Interesting you should bring up the issue of hum, which I conquered just last night! The Decca tracked quite well in a Mayware I had mounted on an AR-XA, and given it is a Decca, even in this modest 'table it matched or beat my two "high-end" spinners with other cartridges, one being a Maplenoll, the other being an Audiomeca. But on the AR it hummed, a problem which, once the music started, disappeared into the background. On the Maplenoll, however, not a bit of hum, and though there is a ground wire to the arm, I have not connected it to ground, an unexpected result.
My Decca has four pins (the ground wires connected together via a looped wire), does yours? The Maplenoll has a lead platter, and so perhaps this is shielding the motor. As with some head-amps and phono stages, you just have to move things around, connect and disconnect ground wires, try your tonearm wire in different positions and so on (this is the "bitch" and "hate" part of the Decca experience). Without knowing what your 'table is I can come up with nothing else. But there is a turntable mat made out of graphite, the Boston Mat1, which might double as shielding of some sort. It also sounds - from a design point - superb. The Maplenoll also features a damping trough at the headshell, with the result that the Decca tracks perfectly (so far) in this set-up, sounding like a "normal" cartridge (now I have to play with viscosity and so on).
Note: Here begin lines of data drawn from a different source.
-- ==== Sys2Proof/Laws/Frame/Bus.lean ====
section
/-! SUPPORT. What the operations of Machine/Bus.lean leave: memory in canonical form and the queue of waiting commands. -/

namespace Sys2Proof.Machine

open Sys2Proof

/-- See State.readBus. -/
theorem readBus_keeps (s : State) (m : Master) (a n : Nat) (h : s.mem.wf = true) (hc : coresLegal s.cores) :
    (State.readBus s m a n).2.mem.wf = true ∧ coresLegal (State.readBus s m a n).2.cores ∧ (State.readBus s m a n).2.pending = s.pending := by
  grind [State.readBus]
grind_pattern readBus_keeps => State.readBus s m a n

/-- See State.writeBus. -/
theorem writeBus_keeps (s : State) (m : Master) (a : Nat) (bs : List Byte) (h : s.mem.wf = true) (hc : coresLegal s.cores) :
    (State.writeBus s m a bs).2.mem.wf = true ∧ coresLegal (State.writeBus s m a bs).2.cores ∧ (State.writeBus s m a bs).2.pending = s.pending := by
  grind [State.writeBus]
grind_pattern writeBus_keeps => State.writeBus s m a bs

/-- See State.answerRead. -/
theorem answerRead_keeps (r : Answer (List Byte) × State) (h : r.2.mem.wf = true) (hc : coresLegal r.2.cores) :
    (State.answerRead r).mem.wf = true ∧ coresLegal (State.answerRead r).cores ∧ (State.answerRead r).pending = r.2.pending :=
  answer_keeps r.2 _ h hc
grind_pattern answerRead_keeps => State.answerRead r

/-- See State.answerWrite. -/
theorem answerWrite_keeps (r : Answer Unit × State) (h : r.2.mem.wf = true) (hc : coresLegal r.2.cores) :
    (State.answerWrite r).mem.wf = true ∧ coresLegal (State.answerWrite r).cores ∧ (State.answerWrite r).pending = r.2.pending :=
  answer_keeps r.2 _ h hc
grind_pattern answerWrite_keeps => State.answerWrite r

end Sys2Proof.Machine
end

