-- ==== Sys2Proof/Laws/Frame/Relay.lean ====
section
/-! SUPPORT. What the operations of Machine/Relay.lean leave: memory in canonical form and the queue of waiting commands. -/

namespace Sys2Proof.Machine

open Sys2Proof

/-- See State.holdCourse. -/
theorem holdCourse_keeps (s : State) (c : Nat) (h : s.mem.wf = true) (hc : coresLegal s.cores) :
    (State.holdCourse s c).mem.wf = true ∧ coresLegal (State.holdCourse s c).cores ∧ (State.holdCourse s c).pending = s.pending := by
  grind [State.holdCourse]
grind_pattern holdCourse_keeps => State.holdCourse s c

/-- See State.relayCourses. -/
theorem relayCourses_keeps (s : State) (p : List Byte) (h : s.mem.wf = true) (hc : coresLegal s.cores) :
    (s.relayCourses p).mem.wf = true ∧ coresLegal (s.relayCourses p).cores ∧ (s.relayCourses p).pending = s.pending := by
  unfold State.relayCourses
  refine Keeps.step (foldl_keeps _ (upto 8) s h hc fun t c x y => ?_) fun a b => foldl_keeps _ (upto 128) _ a b fun t c x y => ?_
  · exact Keeps.ite (Keeps.step (layParams_keeps t _ _ x y) fun a b => holdCourse_keeps _ c a b) (Keeps.refl x y)
  · exact Keeps.ite (presetJoint_keeps t c _ x y) (Keeps.refl x y)
grind_pattern relayCourses_keeps => s.relayCourses p

/-- See State.relayKiln. -/
theorem relayKiln_keeps (s : State) (p : List Byte) (h : s.mem.wf = true) (hc : coresLegal s.cores) :
    (State.relayKiln s p).mem.wf = true ∧ coresLegal (State.relayKiln s p).cores ∧ (State.relayKiln s p).pending = s.pending := by
  grind [State.relayKiln]
grind_pattern relayKiln_keeps => State.relayKiln s p

/-- See State.applySection. -/
theorem applySection_keeps (s : State) (x : Section) (h : s.mem.wf = true) (hc : coresLegal s.cores) :
    (State.applySection s x).mem.wf = true ∧ coresLegal (State.applySection s x).cores ∧ (State.applySection s x).pending = s.pending := by
  grind [State.applySection]
grind_pattern applySection_keeps => State.applySection s x

/-- See State.endRelay. -/
theorem endRelay_keeps (s : State) (deferred : Bool) (sect code : Nat) (h : s.mem.wf = true) (hc : coresLegal s.cores) :
    (State.endRelay s deferred sect code).mem.wf = true ∧ coresLegal (State.endRelay s deferred sect code).cores ∧ (State.endRelay s deferred sect code).pending = s.pending := by
  grind [State.endRelay]
grind_pattern endRelay_keeps => State.endRelay s deferred sect code

/-- See State.relay. -/
theorem relay_keeps (s : State) (h : s.mem.wf = true) (hc : coresLegal s.cores) :
    (State.relay s).mem.wf = true ∧ coresLegal (State.relay s).cores ∧ (State.relay s).pending = s.pending := by
  grind [State.relay]
grind_pattern relay_keeps => State.relay s

end Sys2Proof.Machine
end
If you want your Decca to track superbly, then get yourself a Decca tonearm! While this is dissed as cheap, it is quite a brilliant piece of engineering (pre-empting the Platine Verdier and Schroeder tonearms), and Ken Kessler, for instance, keeps his Decca set up in one, which he considers still superior in the usual Decca ways to his Koetsu Urishi in SME 10 turntable! Don't give up! And thanks for contributing.